BACKGROUND: Kufor-Rakeb syndrome (KRS) is an autosomal recessive, juvenile-onset Parkinson's disease (PD) caused by loss-of-function mutations in ATP13A2 (PARK9). Impaired energy metabolism is considered a pathogenic mechanism in PD and mitochondrial dysfunction resulting from Zn(2+) dyshomeostasis has been found in KRS patient-derived cells. In addition to mitochondrial energy production, glycolysis plays an important role in cellular energy metabolism and glucose hypometabolism has been reported in PD. However, glycolytic status in KRS remains undetermined despite its potential importance.

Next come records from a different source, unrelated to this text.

-- ==== Sys2Proof/Laws/State.lean ====
section
/-! SUPPORT. What the named updates of a state leave alone: one lemma for each field and each update, so that no proof
unfolds a record update; and what they change. -/

namespace Sys2Proof.Machine

/-! ## `State.setCore` -/

@[simp] theorem State.setCore_cores (s : State) (c : Nat) (x : Core) :
    (s.setCore c x).cores = s.cores.putD c x {} := rfl
@[simp] theorem State.setCore_clock (s : State) (c : Nat) (x : Core) :
    (s.setCore c x).clock = s.clock := rfl
@[simp] theorem State.setCore_time (s : State) (c : Nat) (x : Core) :
    (s.setCore c x).time = s.time := rfl
@[simp] theorem State.setCore_frac (s : State) (c : Nat) (x : Core) :
    (s.setCore c x).frac = s.frac := rfl
@[simp] theorem State.setCore_dieOff (s : State) (c : Nat) (x : Core) :
    (s.setCore c x).dieOff = s.dieOff := rfl
@[simp] theorem State.setCore_warps (s : State) (c : Nat) (x : Core) :
    (s.setCore c x).warps = s.warps := rfl
@[simp] theorem State.setCore_blocks (s : State) (c : Nat) (x : Core) :
    (s.setCore c x).blocks = s.blocks := rfl
@[simp] theorem State.setCore_launches (s : State) (c : Nat) (x : Core) :
    (s.setCore c x).launches = s.launches := rfl
@[simp] theorem State.setCore_groups (s : State) (c : Nat) (x : Core) :
    (s.setCore c x).groups = s.groups := rfl
@[simp] theorem State.setCore_cbars (s : State) (c : Nat) (x : Core) :
    (s.setCore c x).cbars = s.cbars := rfl
@[simp] theorem State.setCore_works (s : State) (c : Nat) (x : Core) :
    (s.setCore c x).works = s.works := rfl
@[simp] theorem State.setCore_ops (s : State) (c : Nat) (x : Core) :
    (s.setCore c x).ops = s.ops := rfl
@[simp] theorem State.setCore_remotes (s : State) (c : Nat) (x : Core) :
    (s.setCore c x).remotes = s.remotes := rfl
@[simp] theorem State.setCore_spills (s : State) (c : Nat) (x : Core) :
    (s.setCore c x).spills = s.spills := rfl
@[simp] theorem State.setCore_cmds (s : State) (c : Nat) (x : Core) :
    (s.setCore c x).cmds = s.cmds := rfl
@[simp] theorem State.setCore_mem (s : State) (c : Nat) (x : Core) :
    (s.setCore c x).mem = s.mem := rfl
@[simp] theorem State.setCore_lines (s : State) (c : Nat) (x : Core) :
    (s.setCore c x).lines = s.lines := rfl
@[simp] theorem State.setCore_caches (s : State) (c : Nat) (x : Core) :
    (s.setCore c x).caches = s.caches := rfl
@[simp] theorem State.setCore_slices (s : State) (c : Nat) (x : Core) :
    (s.setCore c x).slices = s.slices := rfl
@[simp] theorem State.setCore_msgs (s : State) (c : Nat) (x : Core) :
    (s.setCore c x).msgs = s.msgs := rfl
@[simp] theorem State.setCore_hostReqs (s : State) (c : Nat) (x : Core) :
    (s.setCore c x).hostReqs = s.hostReqs := rfl
@[simp] theorem State.setCore_weir (s : State) (c : Nat) (x : Core) :
    (s.setCore c x).weir = s.weir := rfl
@[simp] theorem State.setCore_tlb (s : State) (c : Nat) (x : Core) :
    (s.setCore c x).tlb = s.tlb := rfl
@[simp] theorem State.setCore_walks (s : State) (c : Nat) (x : Core) :
    (s.setCore c x).walks = s.walks := rfl
@[simp] theorem State.setCore_shoots (s : State) (c : Nat) (x : Core) :
    (s.setCore c x).shoots = s.shoots := rfl
@[simp] theorem State.setCore_mons (s : State) (c : Nat) (x : Core) :
    (s.setCore c x).mons = s.mons := rfl
@[simp] theorem State.setCore_monsAway (s : State) (c : Nat) (x : Core) :
    (s.setCore c x).monsAway = s.monsAway := rfl
@[simp] theorem State.setCore_rels (s : State) (c : Nat) (x : Core) :
    (s.setCore c x).rels = s.rels := rfl
@[simp] theorem State.setCore_ctxs (s : State) (c : Nat) (x : Core) :
    (s.setCore c x).ctxs = s.ctxs := rfl
@[simp] theorem State.setCore_parts (s : State) (c : Nat) (x : Core) :
    (s.setCore c x).parts = s.parts := rfl
@[simp] theorem State.setCore_chip (s : State) (c : Nat) (x : Core) :
    (s.setCore c x).chip = s.chip := rfl
@[simp] theorem State.setCore_domain (s : State) (c : Nat) (x : Core) :
    (s.setCore c x).domain = s.domain := rfl
@[simp] theorem State.setCore_hrb (s : State) (c : Nat) (x : Core) :
    (s.setCore c x).hrb = s.hrb := rfl
@[simp] theorem State.setCore_hrErr (s : State) (c : Nat) (x : Core) :
    (s.setCore c x).hrErr = s.hrErr := rfl
@[simp] theorem State.setCore_hrFails (s : State) (c : Nat) (x : Core) :
    (s.setCore c x).hrFails = s.hrFails := rfl
@[simp] theorem State.setCore_btb (s : State) (c : Nat) (x : Core) :
    (s.setCore c x).btb = s.btb := rfl
@[simp] theorem State.setCore_flips (s : State) (c : Nat) (x : Core) :
    (s.setCore c x).flips = s.flips := rfl
@[simp] theorem State.setCore_flipOn (s : State) (c : Nat) (x : Core) :
    (s.setCore c x).flipOn = s.flipOn := rfl
@[simp] theorem State.setCore_flipDone (s : State) (c : Nat) (x : Core) :
    (s.setCore c x).flipDone = s.flipDone := rfl
@[simp] theorem State.setCore_flipErr (s : State) (c : Nat) (x : Core) :
    (s.setCore c x).flipErr = s.flipErr := rfl
@[simp] theorem State.setCore_bflip (s : State) (c : Nat) (x : Core) :
    (s.setCore c x).bflip = s.bflip := rfl
@[simp] theorem State.setCore_heldHost (s : State) (c : Nat) (x : Core) :
    (s.setCore c x).heldHost = s.heldHost := rfl
@[simp] theorem State.setCore_heldRegs (s : State) (c : Nat) (x : Core) :
    (s.setCore c x).heldRegs = s.heldRegs := rfl
@[simp] theorem State.setCore_flipAt (s : State) (c : Nat) (x : Core) :
    (s.setCore c x).flipAt = s.flipAt := rfl
@[simp] theorem State.setCore_flipSent (s : State) (c : Nat) (x : Core) :
    (s.setCore c x).flipSent = s.flipSent := rfl
@[simp] theorem State.setCore_biWait (s : State) (c : Nat) (x : Core) :
    (s.setCore c x).biWait = s.biWait := rfl
@[simp] theorem State.setCore_hdm (s : State) (c : Nat) (x : Core) :
    (s.setCore c x).hdm = s.hdm := rfl
@[simp] theorem State.setCore_regReqs (s : State) (c : Nat) (x : Core) :
    (s.setCore c x).regReqs = s.regReqs := rfl
@[simp] theorem State.setCore_out (s : State) (c : Nat) (x : Core) :
    (s.setCore c x).out = s.out := rfl
@[simp] theorem State.setCore_links (s : State) (c : Nat) (x : Core) :
    (s.setCore c x).links = s.links := rfl
@[simp] theorem State.setCore_joins (s : State) (c : Nat) (x : Core) :
    (s.setCore c x).joins = s.joins := rfl
@[simp] theorem State.setCore_inbox (s : State) (c : Nat) (x : Core) :
    (s.setCore c x).inbox = s.inbox := rfl
@[simp] theorem State.setCore_heldMsgs (s : State) (c : Nat) (x : Core) :
    (s.setCore c x).heldMsgs = s.heldMsgs := rfl
@[simp] theorem State.setCore_routes (s : State) (c : Nat) (x : Core) :
    (s.setCore c x).routes = s.routes := rfl
@[simp] theorem State.setCore_sync (s : State) (c : Nat) (x : Core) :
    (s.setCore c x).sync = s.sync := rfl
@[simp] theorem State.setCore_erbase (s : State) (c : Nat) (x : Core) :
    (s.setCore c x).erbase = s.erbase := rfl
@[simp] theorem State.setCore_erhead (s : State) (c : Nat) (x : Core) :
    (s.setCore c x).erhead = s.erhead := rfl
@[simp] theorem State.setCore_ertail (s : State) (c : Nat) (x : Core) :
    (s.setCore c x).ertail = s.ertail := rfl
@[simp] theorem State.setCore_erCorr (s : State) (c : Nat) (x : Core) :
    (s.setCore c x).erCorr = s.erCorr := rfl
@[simp] theorem State.setCore_erLost (s : State) (c : Nat) (x : Core) :
    (s.setCore c x).erLost = s.erLost := rfl
@[simp] theorem State.setCore_tally (s : State) (c : Nat) (x : Core) :
    (s.setCore c x).tally = s.tally := rfl
@[simp] theorem State.setCore_moved (s : State) (c : Nat) (x : Core) :
    (s.setCore c x).moved = s.moved := rfl
@[simp] theorem State.setCore_fresh (s : State) (c : Nat) (x : Core) :
    (s.setCore c x).fresh = s.fresh := rfl
@[simp] theorem State.setCore_mgmt (s : State) (c : Nat) (x : Core) :
    (s.setCore c x).mgmt = s.mgmt := rfl
@[simp] theorem State.setCore_agenda (s : State) (c : Nat) (x : Core) :
    (s.setCore c x).agenda = s.agenda := rfl
@[simp] theorem State.setCore_focus (s : State) (c : Nat) (x : Core) :
    (s.setCore c x).focus = s.focus := rfl
@[simp] theorem State.setCore_need (s : State) (c : Nat) (x : Core) :
    (s.setCore c x).need = s.need := rfl
@[simp] theorem State.setCore_used (s : State) (c : Nat) (x : Core) :
    (s.setCore c x).used = s.used := rfl
@[simp] theorem State.setCore_fetched (s : State) (c : Nat) (x : Core) :
    (s.setCore c x).fetched = s.fetched := rfl
@[simp] theorem State.setCore_free (s : State) (c : Nat) (x : Core) :
    (s.setCore c x).free = s.free := rfl
@[simp] theorem State.setCore_ids (s : State) (c : Nat) (x : Core) :
    (s.setCore c x).ids = s.ids := rfl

METHODS: We assessed glycolytic function in ATP13A2-deficient KRS patient-derived human olfactory neurosphere cells and fibroblasts and determined the effect of pyruvate supplementation on improving cellular energy production.

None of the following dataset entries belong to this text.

-- ==== Sys2Proof/Tests/Slice0.lean ====
section
/-! SUPPORT. Tests: ill-formed terms that the check refuses, words written out from the spec's encodings, and for each
statement a state and operands that meet its hypotheses. -/

namespace Sys2Proof.Machine

/-! ## A small machine -/

/-- A thread lane in group 7, with its values in v1 to v8. -/
def tLane (vs : List Word) : Lane :=
  { life := .live, entry := .group 7, pc := 0x1000, v := (List.range vs.length).map (fun k => (k + 1, vs.getD k 0)) }

/-- Warp 3 of block 1. -/
def tWarp (lanes : AMap Lane) : Warp :=
  { block := 1, regs := 32, quarters := [(0, 0)], quarterSet := [0], lanes }

/-- Group 7 of lanes of warp 3, at the first of two words. -/
def tGroup (ls : List Nat) : Group :=
  { block := 1, lanes := ls.map (fun l => (3, l)), hdr := 0x1000, words := [0x020603E2, 0x020603E2], pc := 0x1004,
    next := 0x1008, word0 := 0x020603E2 }

def tBlock : Block := { ctx := 1, launch := 2, warps := [3], nthread := 32, lsGran := 4, lsSize := 4096 }

/-- One block on core 0 of a context with identity translations below 2^36, and one group that has the turn. -/
def tState (gr : Group) (W : Warp) : State :=
  { warps := [(3, W)], groups := [(7, gr)], blocks := [(1, tBlock)], focus := .group 7, ids := 20,
    ctxs := [(1, { status := .bound 0, qcount := 2, qtb := 0x20000 })], parts := [(0, { run := true, ctx := 1, cores := [0] })],
    tlb := [⟨1, 3, 0, 0x01⟩, ⟨1, 2, 0, 0x1F⟩] }

/-- Two lanes with v1 to v6 given. -/
def tTwo (xs ys : List Word) : State := tState (tGroup [0, 1]) (tWarp [(0, tLane xs), (1, tLane ys)])

/-- One lane. -/
def tOne (xs : List Word) : State := tState (tGroup [0]) (tWarp [(0, tLane xs)])

/-- d = v9, a = v1, b = v3, c = v5. -/
def tOps : Ops := ⟨.v 9, .v 1, .v 3, .v 5, ⟨7, false⟩⟩

theorem ready_of {s : State} {g : Nat} {gr : Group} {o : Ops} {wd : Widths}
    (h : s.current = some (g, gr) ∧ (∀ w ∈ gr.warpIds, ∀ r ∈ wd.all o, r < (s.warp w).regs) ∧
      (∀ x ∈ gr.lanes, s.isLive x = true → ∀ r ∈ predReads o.pr, r ∉ (s.lane x.1 x.2).vBad) ∧
      ∀ x ∈ s.execThreads gr o.pr,
        (∀ r ∈ wd.reads o, r ∉ (s.lane x.1 x.2).vBad) ∧ ∀ r ∈ wd.readsS o, r ∉ (s.warp x.1).sBad) :
    s.Ready g gr o wd := ⟨h.1, h.2.1, h.2.2.1, h.2.2.2⟩

theorem readyU_of {s : State} {g : Nat} {gr : Group} {rs : List Nat}
    (h : s.current = some (g, gr) ∧ ∀ x ∈ gr.lanes, s.isLive x = true → ∀ r ∈ rs, r ∉ (s.warp x.1).sBad) :
    s.ReadyU g gr rs := ⟨h.1, h.2⟩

RESULTS: We found impaired extracellular acidification, reduction in pyruvate production and a decrease in the NAD(+)/NADH ratio, indicative of glycolytic dysfunction. In addition, gene expression analysis revealed an altered expression profile for several glycolytic enzymes. Glycolytic dysfunction was aggravated when the intracellular Zn(2+) concentration was increased, while ATP13A2 overexpression and pyruvate supplementation blocked the observed Zn(2+)-mediated toxicity. Moreover, supplementation with pyruvate significantly increased basal mitochondrial ATP production and abolished Zn(2+)-induced cell death.

CONCLUSIONS: These findings indicate that glycolytic dysfunction contributes to pathogenesis and pyruvate supplementation improves overall cellular bioenergetics in our KRS patient-derived cell model, highlighting a therapeutic potential.